Preparation of Fresh Tissue for Xenografting
After obtaining high-quality patient specimens, the next important step in establishing successful PDXs is to carefully prepare the tissues for xenografting. The standard procedure for many tumours is to either graft whole pieces of tissue or enzymatically digested tissue as quickly as possible into the host mouse [68]. However, additional processing steps may improve the take rate of tissues that are difficult to grow as PDXs. One approach is to use a tissue slicer to cut thin and precise samples, typically about 300 μm thick [69, 70]. Once grafted, these thin slices may be more highly oxygenated than larger pieces of tissue, potentially increasing their survival during the time it takes them to become vascularised. Slicing is also useful for specimens with a heterogeneous composition of cancer and benign regions, because it is possible to compare paired slices and assess the tumour content in fixed slices [69].

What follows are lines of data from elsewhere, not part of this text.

-- ==== Sys2Proof/Machine/Transc.lean ====
section
/-! DEFINITION. The bounds of the transcendental unit (R181): how far a delivered FP32 value lies from the exact one, in fixed point
with 213 fraction bits. The result is a free value within its bound (assumption log 13). -/

namespace Sys2Proof.Machine

/-- An FP32 pattern in units of 2^−213; an infinity counts as ±2^128, where the range ends. -/
def gridOf (r : Word) : Option Int :=
  match fp32.decode r.toNat with
  | .fin neg m e => some (FV.signed neg (m * 2 ^ (e + 213).toNat))
  | .inf neg => some (FV.signed neg (2 ^ 341))
  | .nan => none

/-- e^x by its series, x and the result with 160 fraction bits. -/
def expSum : Nat → Nat → Nat → Nat → Nat
  | 0, _, _, _ => 0
  | n + 1, k, t, x => t + expSum n (k + 1) (t * x / (k * 2 ^ 160)) x
/-- sin x or cos x by its series, x² with 160 fraction bits: `t` is the first term. -/
def trigSum : Nat → Nat → Nat → Nat → Int
  | 0, _, _, _ => 0
  | n + 1, k, t, x2 => (t : Int) - trigSum n (k + 2) (t * x2 / (k * (k + 1) * 2 ^ 160)) x2
/-- The binary digits of log2 t, t in [1, 2) with 255 fraction bits. -/
def logBits : Nat → Nat → Nat → Nat
  | 0, _, acc => acc
  | n + 1, t, acc => if 2 ^ 256 ≤ t * t / 2 ^ 255 then logBits n (t * t / 2 ^ 256) (2 * acc + 1) else logBits n (t * t / 2 ^ 255) (2 * acc)

/-- ln 2 and log2 e with 160 fraction bits, 2π with 300. -/
def ln2Fix : Nat := 1013035739299659071135698605846798551586536899366
def log2eFix : Nat := 2108501164428393954197770173035669514763056903505
def twoPiFix : Nat := 12799074516701066808997804592552191239937198809484765912489140366271425664275751838873863962

/-- 2^y, y in units of 2^−213, in the same units. -/
def exp2Grid (y : Int) : Nat :=
  let n := y / 2 ^ 213
  if 130 < n then 2 ^ 343
  else if n < -400 then 0
  else
    let m := expSum 50 1 (2 ^ 160) ((y % 2 ^ 213).toNat * ln2Fix / 2 ^ 213)
    if 0 ≤ n + 53 then m * 2 ^ (n + 53).toNat else m / 2 ^ (-(n + 53)).toNat
/-- An angle reduced modulo 2π, with 160 fraction bits, from a magnitude in units of 2^−213. -/
def reduced (x : Nat) : Nat := x * 2 ^ 87 % twoPiFix / 2 ^ 140

/-- The exact value of a transcendental operation on a finite operand m × 2^e, in units of 2^−213. -/
def transGrid (op : TransOp) (neg : Bool) (m : Nat) (e : Int) : Int :=
  let x := m * 2 ^ (e + 213).toNat
  match op with
  | .rsq =>
    let n := if 0 ≤ e then 2 ^ 426 / (m * 2 ^ e.toNat) else 2 ^ (426 - e).toNat / m
    (isqrt (Nat.log2 n / 2 + 1) n 0 : Nat)
  | .exp2 => (exp2Grid (FV.signed neg x) : Nat)
  | .log2 => (e + Nat.log2 m) * 2 ^ 213 + (logBits 110 (m * 2 ^ (255 - Nat.log2 m)) 0 * 2 ^ 103 : Nat)
  | .sin =>
    let r := reduced x
    (if neg then -1 else 1) * (trigSum 40 2 r (r * r / 2 ^ 160) * 2 ^ 53)
  | .cos =>
    let r := reduced x
    trigSum 40 1 (2 ^ 160) (r * r / 2 ^ 160) * 2 ^ 53
  | .tanh =>
    if 2 ^ 218 ≤ x then FV.signed neg (2 ^ 213)
    else
      let big := exp2Grid ((2 * x * log2eFix / 2 ^ 160 : Nat) : Int)
      FV.signed neg ((big - 2 ^ 213) * 2 ^ 213 / (big + 2 ^ 213))

/-- One ulp at a value: 2^−149 at least. -/
def ulpGrid (v : Int) : Nat := 2 ^ (Nat.max 64 (Nat.log2 v.natAbs - 23))
/-- The bound of R181 about an exact value, for an operand m × 2^e (DESIGN CHOICE, assumption log 13). -/
def transBound (op : TransOp) (m : Nat) (e : Int) (v : Int) : Nat :=
  match op with
  | .rsq => ulpGrid v
  | .exp2 => 2 * ulpGrid v
  | .tanh => 2 * ulpGrid v
  | .log2 => if !ltScaled m e 1 (-1) && !ltScaled 1 1 m e then Nat.max (2 ^ 191) (2 * ulpGrid v) else 2 * ulpGrid v
  | .sin => 2 ^ 192
  | .cos => 2 ^ 192

/-- A result lies within the bound of R181, up to what the fixed point leaves out (DESIGN CHOICE, assumption log 13). -/
def transWithin (op : TransOp) (neg : Bool) (m : Nat) (e : Int) (r : Word) : Bool :=
  let v := transGrid op neg m e
  let b := transBound op m e v
  match gridOf r with
  | some x => decide ((x - v).natAbs ≤ b + b / 2 ^ 40)
  | none => false
/-- The delivered result: free within its bound, and the rounded exact value where the free value lies outside it (DESIGN CHOICE, assumption log 13). -/
def transPick (op : TransOp) (neg : Bool) (m : Nat) (e : Int) (a : Word) : Word :=
  if transWithin op neg m e (Config.transResult op a) then Config.transResult op a
  else
    let v := transGrid op neg m e
    BitVec.ofNat 32 (roundF fp32 0#2 false (.fin (decide (v < 0)) v.natAbs (-213))).1

/-- An exact value in units of 2^−213 is tiny: below the smallest normal once rounded to 24 bits (R169). One that the fixed point holds as 0 is
not zero, and tiny. -/
def tinyGrid (v : Int) : Bool :=
  let m := v.natAbs
  let q : Int := (Nat.log2 m : Int) - 213 - 23
  m == 0 || ltScaled (roundUnits 0#2 (decide (v < 0)) m (-213) q).1 q 1 (-126)
/-- Flags of a delivered result whose exact value v, in units of 2^−213, is not FP32: NX, OF where it is infinite, and UF where v is tiny (R169,
R181). -/
def boundedFlags (v : Int) (r : Word) : Flags :=
  match fp32.decode r.toNat with
  | .inf _ => flagNX ||| flagOF
  | .fin .. => if tinyGrid v then flagNX ||| flagUF else flagNX
  | .nan => flagNX
/-- A free result within R181's bound, with its flags (DESIGN CHOICE, assumption log 13). -/
def bounded (op : TransOp) (neg : Bool) (m : Nat) (e : Int) (a : Word) : Res :=
  let r := transPick op neg m e a
  { lo := r, hi := 0#32, fl := boundedFlags (transGrid op neg m e) r }

/-- A free result within R181's bound where an FP32 value is exact: NX is set where another value is delivered (DESIGN CHOICE, assumption log 13). -/
def boundedExact (op : TransOp) (neg : Bool) (m : Nat) (e : Int) (a exact : Word) : Res :=
  let r := transPick op neg m e a
  { lo := r, hi := 0#32, fl := if r = exact then 0#5 else flagNX }

/-- FRCP (R181): correctly rounded in RMODE. -/
def fRcp (rm : BitVec 2) (a : Word) : Res :=
  match fp32.decode a.toNat with
  | .nan => Res.code (fp32.nanCode, 0#5)
  | .inf neg => Res.code (fp32.pack neg 0 0, 0#5)
  | .fin neg m e =>
    if m = 0 then Res.code (fp32.pack neg fp32.top 0, flagDZ) else Res.code (roundF fp32 rm false (divFin neg 1 0 m e))
/-- FSQRT (R181): correctly rounded in RMODE. -/
def fSqrt (rm : BitVec 2) (a : Word) : Res :=
  match fp32.decode a.toNat with
  | .nan => Res.code (fp32.nanCode, 0#5)
  | .inf neg => if neg then Res.code (fp32.nanCode, flagNV) else Res.code (fp32.pack false fp32.top 0, 0#5)
  | .fin neg m e =>
    if m = 0 then Res.code (fp32.pack neg 0 0, 0#5)
    else if neg then Res.code (fp32.nanCode, flagNV)
    else Res.code (roundF fp32 rm false (sqrtFin m e))
/-- FRSQ (R181): an exact result for an even power of two, else a free one within the bound. -/
def fRsq (a : Word) : Res :=
  match fp32.decode a.toNat with
  | .nan => Res.code (fp32.nanCode, 0#5)
  | .inf neg => if neg then Res.code (fp32.nanCode, flagNV) else Res.code (fp32.pack false 0 0, 0#5)
  | .fin neg m e =>
    if m = 0 then Res.code (fp32.pack neg fp32.top 0, flagDZ)
    else if neg then Res.code (fp32.nanCode, flagNV)
    else match pow2? (.fin neg m e) with
      | some n =>
        if n % 2 = 0 then boundedExact .rsq neg m e a (BitVec.ofNat 32 (roundF fp32 0#2 false (.fin false 1 (-(n / 2)))).1) else bounded .rsq neg m e a
      | none => bounded .rsq neg m e a
/-- FEXP2 (R181): exact for an integral operand, and rounded to nearest even where FP32 does not hold the exact value (DESIGN CHOICE, assumption log 75). -/
def fExp2 (a : Word) : Res :=
  match fp32.decode a.toNat with
  | .nan => Res.code (fp32.nanCode, 0#5)
  | .inf neg => if neg then Res.code (fp32.pack false 0 0, 0#5) else Res.code (fp32.pack false fp32.top 0, 0#5)
  | .fin neg m e =>
    match integral? (.fin neg m e) with
    | some n =>
      if n < -300 then Res.code (roundF fp32 0#2 false (.fin false 1 (-300)))
      else if 300 < n then Res.code (roundF fp32 0#2 false (.fin false 1 300))
      else Res.code (roundF fp32 0#2 false (.fin false 1 n))
    | none => bounded .exp2 neg m e a
/-- FLOG2 (R181): 1 gives +0; a power of two gives its exponent exactly where FP32 holds it. -/
def fLog2 (a : Word) : Res :=
  match fp32.decode a.toNat with
  | .nan => Res.code (fp32.nanCode, 0#5)
  | .inf neg => if neg then Res.code (fp32.nanCode, flagNV) else Res.code (fp32.pack false fp32.top 0, 0#5)
  | .fin neg m e =>
    if m = 0 then Res.code (fp32.pack true fp32.top 0, flagDZ)
    else if neg then Res.code (fp32.nanCode, flagNV)
    else if a = 0x3F800000#32 then Res.word 0#32
    else match pow2? (.fin neg m e) with
      | some n => boundedExact .log2 neg m e a (BitVec.ofNat 32 (roundF fp32 0#2 false (FV.ofInt false n 0)).1)
      | none => bounded .log2 neg m e a
/-- FSIN and FCOS (R181). -/
def fSin (a : Word) : Res :=
  match fp32.decode a.toNat with
  | .nan => Res.code (fp32.nanCode, 0#5)
  | .inf _ => Res.code (fp32.nanCode, flagNV)
  | .fin neg m e => if m = 0 then Res.code (fp32.pack neg 0 0, 0#5) else bounded .sin neg m e a
def fCos (a : Word) : Res :=
  match fp32.decode a.toNat with
  | .nan => Res.code (fp32.nanCode, 0#5)
  | .inf _ => Res.code (fp32.nanCode, flagNV)
  | .fin neg m e => if m = 0 then Res.word 0x3F800000#32 else bounded .cos neg m e a
/-- FTANH (R181): below 2^−12 in magnitude the operand itself, which is not the exact value. -/
def fTanh (a : Word) : Res :=
  match fp32.decode a.toNat with
  | .nan => Res.code (fp32.nanCode, 0#5)
  | .inf neg => Res.word (if neg then 0xBF800000#32 else 0x3F800000#32)
  | .fin neg m e =>
    if m = 0 then Res.word a
    else if ltScaled m e 1 (-12) then { lo := a, hi := 0#32, fl := boundedFlags ((gridOf a).getD 0) a }
    else bounded .tanh neg m e a

end Sys2Proof.Machine
end

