-- ==== Sys2Proof/Machine/Launch.lean ====
section
/-! DEFINITION. What the command processors read of a graph and of a launch, and the placing of teams on cores (R40, R97, R109 to R119,
R121, R236, R305, R306, R344, R358, R392). -/

namespace Sys2Proof.Machine

/-! ### Reads of the master (R392) -/

/-- A 64-bit field. -/
def field64 (bs : List Byte) (o : Nat) : BitVec 64 := BitVec.ofNat 64 (fieldAt bs o 8)
/-- The VA that a 64-bit field holds; one beyond 48 bits is mapped by no range register (DEDUCED, assumption log 32). -/
def va48 (v : BitVec 64) : Option VAddr := if v.toNat < 2 ^ 48 then some (v.setWidth 48) else none
/-- The failure of a VA that no range register maps. -/
def PartFail.unmapped (v : BitVec 64) : PartFail := { cause := cNOMAP, ia := v.toNat, kind := 0 }
/-- Reads n bytes of a structure that must be aligned (R392) (DEDUCED, assumption log 32). -/
def State.readStruct (s : State) (c : Ctx) (va : BitVec 64) (n align : Nat) : Except PartFail (List Byte) :=
  match va48 va with
  | none => .error (PartFail.unmapped va)
  | some v => if v.toNat % align ≠ 0 then .error { cause := cALIGN, ia := v.toNat, kind := 0 } else partRead s c v n
/-- The part has read bytes at a VA that a 64-bit field holds (R57, R229). -/
def State.walkedVA (s : State) (c : Ctx) (v : BitVec 64) (n : Nat) : State :=
  match (va48 v).bind (fun va => mapVA c.maps va n) with | some ia => s.walkedOver ia n | none => s
/-- Bytes that are all zero. -/
def zeroBytes (bs : List Byte) : Bool := bs.all (fun b => b == 0#8)

/-- A graph run ends with STATUS 3, and the reason is logged with STATE 1 (R112, R116, R279, R306, R392) (DEDUCED, assumption log 44). -/
def State.failInst (s : State) (i : Inst) (e : LogEntry) : State := (s.cancelInst i.num true).report i.ctx e
/-- A read that the master needed has failed (R392). -/
def State.readFails (s : State) (i : Inst) (f : PartFail) : State := s.failInst i (LogEntry.ofFail f 1 i.num)
/-- A structure breaks a rule of its form: ILLTASK, with FINFO the node's number where there is one (R114, R116, R326). -/
def State.invalid (s : State) (i : Inst) (finfo : Word) : State := s.failInst i { LogEntry.part cILLTASK 1 i.num 0 with finfo := finfo }

/-! ### Ends of graph runs (R110, R115, R128, R307) -/

/-- The STATUS with which a graph run may end now. One that has not been popped yet ends at its pop, and one with a fault that waits to be logged
ends after that (R329). -/
def State.endStatus? (s : State) (i : Inst) : Option Nat :=
  let busy := s.teams.any (fun (t : Team) => decide (t.inst = i.num ∧ t.st ≠ .halted)) || s.saved.any (fun x => decide (x.1.inst = i.num))
    || s.engines.any (fun (e : Engine) => e.kernel.any (fun k => decide (k.1 = i.num)))
    || s.stages.any (fun (x : Stage) => decide (x.inst = i.num ∧ x.st ≠ .closed))
    || (match s.ctx? i.ctx with | some c => c.pendingLog.any (fun e => decide (e.inst = i.num)) | none => false)
  if i.entry.isNone || busy then none
  else if i.cancelled then some (if i.failed then 3 else 2)
  else if i.nodes.all (fun n => decide (n.st = .complete)) then some 1
  else none
/-- What is left of an ended graph run in a record, once its number may be used again (MODEL): 0 where the run was cancelled (R325). -/
def Record.forget (r : Record) (num : Nat) (cancelled : Bool) : Record :=
  if r.inst = num then { r with inst := if cancelled then 0 else 2 ^ 31 } else r
/-- A graph run ends: STATUS is written at .sys with vector 3 (R374), its number is free again, its sealed tasks that have stopped release what they
hold (R127), and records that a cancelled one left are dropped. A failed write of STATUS is logged with STATE 1 (DEDUCED, assumption log 58). -/
def State.endInst (s : State) (i : Inst) (status : Nat) : State :=
  let s := match s.ctx? i.ctx, i.entry with
    | some c, some va =>
      (match partWrite s c (va + 36#48) (leBytes 4 status) with
        | .ok s => s.interrupt 3
        | .error f => s.report i.ctx (LogEntry.ofFail f 1 i.num))
    | _, _ => s
  let s := s.releaseTeams ((s.teams.filter (fun (t : Team) => decide (t.inst = i.num ∧ t.st = .halted))).map (fun t => t.uid))
  let left (rs : List Record) : List Record :=
    (rs.filter (fun r => !(i.cancelled && decide (r.inst = i.num)))).map (fun r => r.forget i.num i.cancelled)
  { s with insts := s.insts.filter (fun (j : Inst) => !decide (j.num = i.num)),
           stages := s.stages.map (fun (x : Stage) => { x with queue := left x.queue }),
           groups := s.groups.map (fun (g : Group) => { g with turnLanes := g.turnLanes.map (fun (t : StageLane) =>
             { t with record := t.record.forget i.num i.cancelled }) }) }
/-- Every graph run that may end does; a context that is being retired goes once it has no live graph run (R373). -/
def State.endInsts (s : State) : State :=
  let s := s.insts.foldl (fun (s : State) (j : Inst) =>
    match s.inst? j.num with
    | none => s
    | some i => match s.endStatus? i with | some v => s.endInst i v | none => s) s
  { s with ctxs := s.ctxs.filter (fun (c : Ctx) => !(c.retiring && !s.insts.any (fun i => decide (i.ctx = c.num)))) }

/-! ### Structures (R113, R116, R279, R305) -/

/-- A node record (R113); `none` for an invalid KIND or more than eight successors (DEDUCED, assumption log 33). -/
def parseNode (bs : List Byte) : Option Node :=
  let kind : Option NodeKind := match fieldAt bs 0 2 with
    | 0 => some .kernel | 1 => some .mse | 2 => some .copy | 3 => some .stage | 4 => some .signal | _ => none
  let nsucc := fieldAt bs 4 2
  match kind with
  | none => none
  | some k =>
    if 8 < nsucc then none
    else
      some { kind := k, npred := fieldAt bs 2 2, arrivals := 0, succ := (List.range nsucc).map (fun i => fieldAt bs (8 + 2 * i) 2),
             desc := field64 bs 24, src := field64 bs 32, dst := field64 bs 40,
             len := field64 bs (if k = .signal then 40 else 48), st := .waiting, since := 0, launch := none, mse := none, stage := none,
             size := 0#32, phases := 0, parents := [], nextTeam := 0, requeue := [], done := 0, lastDie := none,
             waited := false, status := 0#16, enginesLeft := [] }
/-- A graph's nodes, where R114 holds (DEDUCED, assumption log 33). -/
def parseNodes (n : Nat) (bs : List Byte) : Option (List Node) :=
  let ns := (List.range n).map (fun i => parseNode (bs.drop (64 * i)))
  if ns.any (fun x => x.isNone) then none
  else
    let ns := ns.filterMap (fun x => x)
    if ns.all (fun x => x.succ.all (fun k => decide (k < n))) && ns.any (fun x => x.npred == 0) then some ns else none

/-- Fields of a launch descriptor (R116). -/
def parseLaunch (bs : List Byte) : Launch :=
  let flags := fieldAt bs 21 1
  let cl := fieldAt bs 18 1
  { regs := fieldAt bs 13 1, ncall := fieldAt bs 14 2, teamdim := fieldAt bs 16 1, home := fieldAt bs 17 1, rows := cl / 16 + 1,
    cols := cl % 16 + 1, gangDies := fieldAt bs 19 1, nvar := fieldAt bs 20 1, fused := flags % 2 = 1, gang := flags / 2 % 2 = 1,
    tiles := fieldAt bs 22 2, scratch := fieldAt bs 24 2, accRows := fieldAt bs 26 2, teams := fieldAt bs 28 4,
    entry := BitVec.ofNat 48 (fieldAt bs 32 8), roles := BitVec.ofNat 64 (fieldAt bs 48 8),
    varTab := field64 bs 56 }
/-- Bytes of a team image under R340, with each group's tile file full and eight bitmaps. -/
def imageBytes (teamdim regs tileKiB scratchKiB accRows : Nat) : Nat :=
  256 + teamdim * (512 + 8 * 68 + 64 + 128 * regs + 32 + 1024 * tileKiB + (if tileKiB = 0 then 0 else 8 * (8 + 8 * 64)))
    + 1024 * scratchKiB + 64 * accRows
/-- The limits of R116's table that the descriptor alone can break, with the features of R358 and the slot size of R344; a gang ignores
FLAGS[0] (R233) (DEDUCED, assumption log 54). -/
def launchOk (s : State) (c : Ctx) (d : Launch) (bs : List Byte) : Bool :=
  zeroBytes (bs.take 13) && decide (1 ≤ d.regs ∧ d.regs ≤ 32) && decide (d.ncall ≤ 4096) && decide (1 ≤ d.teamdim ∧ d.teamdim ≤ 32)
    && (decide (d.home < 4) || d.home == 255) && decide (d.rows * d.cols ≤ 12) && decide (d.nvar ≤ 16) && fieldAt bs 21 1 / 4 == 0
    && (if d.gang then decide (2 ≤ d.gangDies ∧ d.gangDies ≤ 4) else d.gangDies == 0)
    && decide (d.tiles ≤ 256) && decide (d.scratch ≤ 256) && decide (d.accRows ≤ 49152) && decide (1 ≤ d.teams ∧ d.teams < 2 ^ 31)
    && d.teams % d.size == 0 && (List.range d.teamdim).all (fun i => bitsAt d.roles.toNat (2 * i) 2 != 3)
    && (!d.fused || d.gang || s.feature fFUSED) && (!d.gang || s.feature fGANG)
    && (!c.debug || decide (imageBytes d.teamdim (8 * d.regs) d.tiles d.scratch d.accRows ≤ 2 ^ (c.dbglog + 16) - 4096))

/-- The budget of an entry in units of 8 registers, 0 where it is no budget word at a legal target; or the fault of its line, which the master
reads from the home (R24, R25, R40). -/
def State.entryBudget (s : State) (c : Ctx) (pc : BitVec 64) : Except PartFail Nat :=
  match va48 pc with
  | none => .error (PartFail.unmapped pc)
  | some v =>
    match slotOf v, mapVA c.maps (linePC v) 64 with
    | none, _ => .ok 0
    | some _, none => .error (PartFail.unmapped pc)
    | some k, some ia =>
      match s.fetchIA ia true with
      | .line b => .ok (if lineTgt b k then slotBudget b k / 8 else 0)
      | .bad f => .error f
      | _ => .ok 0

/-- A launch descriptor, read and checked (R116, R392): `none` where it breaks a limit. -/
def State.readLaunch (s : State) (c : Ctx) (va : BitVec 64) : Except PartFail (Option Launch) :=
  match s.readStruct c va 64 1 with
  | .error f => .error f
  | .ok bs =>
    let d := parseLaunch bs
    if !launchOk s c d bs then .ok none
    else
      match (if d.ncall = 0 then .ok [] else s.readStruct c (field64 bs 40) (8 * d.ncall) 1) with
      | .error f => .error f
      | .ok tab =>
        let entries := field64 bs 32 :: (List.range d.ncall).map (fun i => field64 tab (8 * i))
        let budgets := entries.map (fun e => s.entryBudget c e)
        match budgets.findSome? (fun b => match b with | .error f => some f | .ok _ => none) with
        | some f => .error f
        | none =>
          let bs := budgets.filterMap (fun b => match b with | .ok n => some n | .error _ => none)
          if bs.all (fun n => n != 0) && bs.foldl Nat.max 0 == d.regs then .ok (some d) else .ok none

/-- What `State.readLaunch` reads has its homes: the descriptor, the call table and the lines of the entries (R229). -/
def State.walkedLaunch (s : State) (c : Ctx) (va : BitVec 64) : State :=
  let s := s.walkedVA c va 64
  match s.readStruct c va 64 1 with
  | .error _ => s
  | .ok bs =>
    let n := Nat.min (parseLaunch bs).ncall 4096
    let tab := (match s.readStruct c (field64 bs 40) (8 * n) 1 with | .ok t => (List.range n).map (fun i => field64 t (8 * i)) | .error _ => [])
    (field64 bs 32 :: tab).foldl (fun (s : State) e => s.walkedVA c (e &&& ~~~63#64) 64) (s.walkedVA c (field64 bs 40) (8 * n))

/-- An MSE launch descriptor (R279); `none` where it breaks a limit (DEDUCED, assumption log 54). -/
def parseMse (s : State) (bs : List Byte) : Option MseLaunch :=
  let d : MseLaunch :=
    { code := BitVec.ofNat 64 (fieldAt bs 0 8), codeLines := fieldAt bs 22 2, entry := fieldAt bs 24 2, waves := fieldAt bs 26 1,
      stackSet := BitVec.ofNat 8 (fieldAt bs 27 1), chanSet := BitVec.ofNat 32 (fieldAt bs 28 4), sigw := fieldAt bs 32 1, sigk := fieldAt bs 33 1,
      escal := if fieldAt bs 34 1 = 0 then 3 else fieldAt bs 34 1, wblim := fieldAt bs 35 1,
      mswdog := if fieldAt bs 36 4 = 0 then 1048576 else fieldAt bs 36 4, argia := BitVec.ofNat 64 (fieldAt bs 40 8) }
  let ok := zeroBytes ((bs.drop 8).take 14) && zeroBytes ((bs.drop 48).take 16) && d.code.toNat % 64 == 0
    && decide (1 ≤ d.codeLines ∧ d.codeLines ≤ 256) && decide (1 ≤ d.waves ∧ d.waves ≤ 4) && d.stackSet != 0#8 && d.chanSet != 0#32
    && (List.range 8).all (fun i => !d.stackSet.getLsbD i || s.enabled.getLsbD (i / 2)) && decide (3 ≤ d.sigw ∧ d.sigw ≤ 10)
    && decide (1 ≤ d.sigk ∧ d.sigk ≤ 2) && decide (d.escal ≤ 15) && decide (1 ≤ d.wblim ∧ d.wblim ≤ 8)
    && decide (1024 ≤ d.mswdog ∧ d.mswdog ≤ 16777216) && s.feature fMSE
  if ok then some d else none
/-- The engines that a launch names (R8, R279). -/
def MseLaunch.engines (d : MseLaunch) : List Nat :=
  (List.range 256).filter (fun n => d.stackSet.getLsbD (n / 32) && d.chanSet.getLsbD (n % 32))

/-- A stage descriptor, read and checked (R305, R306): `none` where it is not valid (DEDUCED, assumption log 54). -/
def State.readStage (s : State) (c : Ctx) (va : BitVec 64) : Except PartFail (Option StageDesc) :=
  match s.readStruct c va 64 64 with
  | .error f => .error f
  | .ok bs =>
    match s.entryBudget c (field64 bs 0), s.entryBudget c (field64 bs 8) with
    | .error f, _ => .error f
    | _, .error f => .error f
    | .ok b, .ok b' =>
      let d : StageDesc :=
        { template := BitVec.ofNat 48 (fieldAt bs 0 8), retire := BitVec.ofNat 48 (fieldAt bs 8 8), spill := BitVec.ofNat 48 (fieldAt bs 16 8),
          slots := fieldAt bs 24 4, idle := fieldAt bs 28 4, ctxRegs := fieldAt bs 32 1, recBase := fieldAt bs 33 1,
          pri := BitVec.ofNat 2 (fieldAt bs 34 1), die := fieldAt bs 35 1,
          ixcfg := (List.range 4).map (fun k => BitVec.ofNat 32 (fieldAt bs (40 + 4 * k) 4)), allot := 8 * b }
      let ixOk (k : Nat) : Bool :=
        let w := (d.ixcfg.getD k 0#32).toNat
        let bound := bitsAt w 8 9
        bound == 0 || (bitsAt w 29 3 == k && decide (bound ≤ 256) && bitsAt w 21 8 == 0 && decide (bitsAt w 0 8 + bound ≤ 8 * b))
      let ok := b != 0 && b == b' && decide (1 ≤ d.ctxRegs ∧ d.ctxRegs ≤ 32) && decide (d.ctxRegs ≤ d.recBase ∧ d.recBase + 16 ≤ 8 * b)
        && (List.range 4).all ixOk && zeroBytes ((bs.drop 36).take 4) && zeroBytes ((bs.drop 56).take 8) && decide (fieldAt bs 34 1 < 4)
        && decide (d.die < 4) && s.enabled.getLsbD d.die && decide (d.slots ≤ 2 ^ 24)
        && (if d.slots = 0 then fieldAt bs 16 8 == 0
            else decide (fieldAt bs 16 8 < 2 ^ 48) && d.spill.toNat % 64 == 0 && (mapVA c.maps d.spill (192 * d.slots)).isSome)
        && s.feature fSHEAF && (!c.debug || decide (imageBytes 1 (8 * b) 0 0 0 ≤ 2 ^ (c.dbglog + 16) - 4096))
      if ok then .ok (some d) else .ok none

Other methods of preparing tissue aim to enrich the graft microenvironment. For example, grafts are often embedded in Matrigel, which provides growth factors and extracellular matrix to encourage the growth of the patient tissue and host vasculature [17, 23, 71]. Matrigel is also useful for binding together dispersed cells or fragile pieces of tissues. The development of biomimetic scaffolds by tissue engineers may provide alternatives to Matrigel where the composition and stiffness of the matrix is customised to match the patient tissue [72]. Another way of providing a supportive microenvironment is to add stroma to grafts; however, the source of stroma is critical. The take rate of primary prostate PDXs is increased when they are recombined with mesenchyme from embryonic or neonatal mice [5, 7, 9, 73]. Similarly, the growth and vascularisation of primary breast cancer PDXs is improved by co-implanting mesenchymal stromal cells [17]. In contrast, immortalised human fibroblasts from normal breast tissue had no effect on the take rate of primary breast cancer PDXs and actually decreased their serial transplantability [42]. These studies emphasise that the graft microenvironment, and the method of preparing tissue in general, can be critical in establishing PDXs.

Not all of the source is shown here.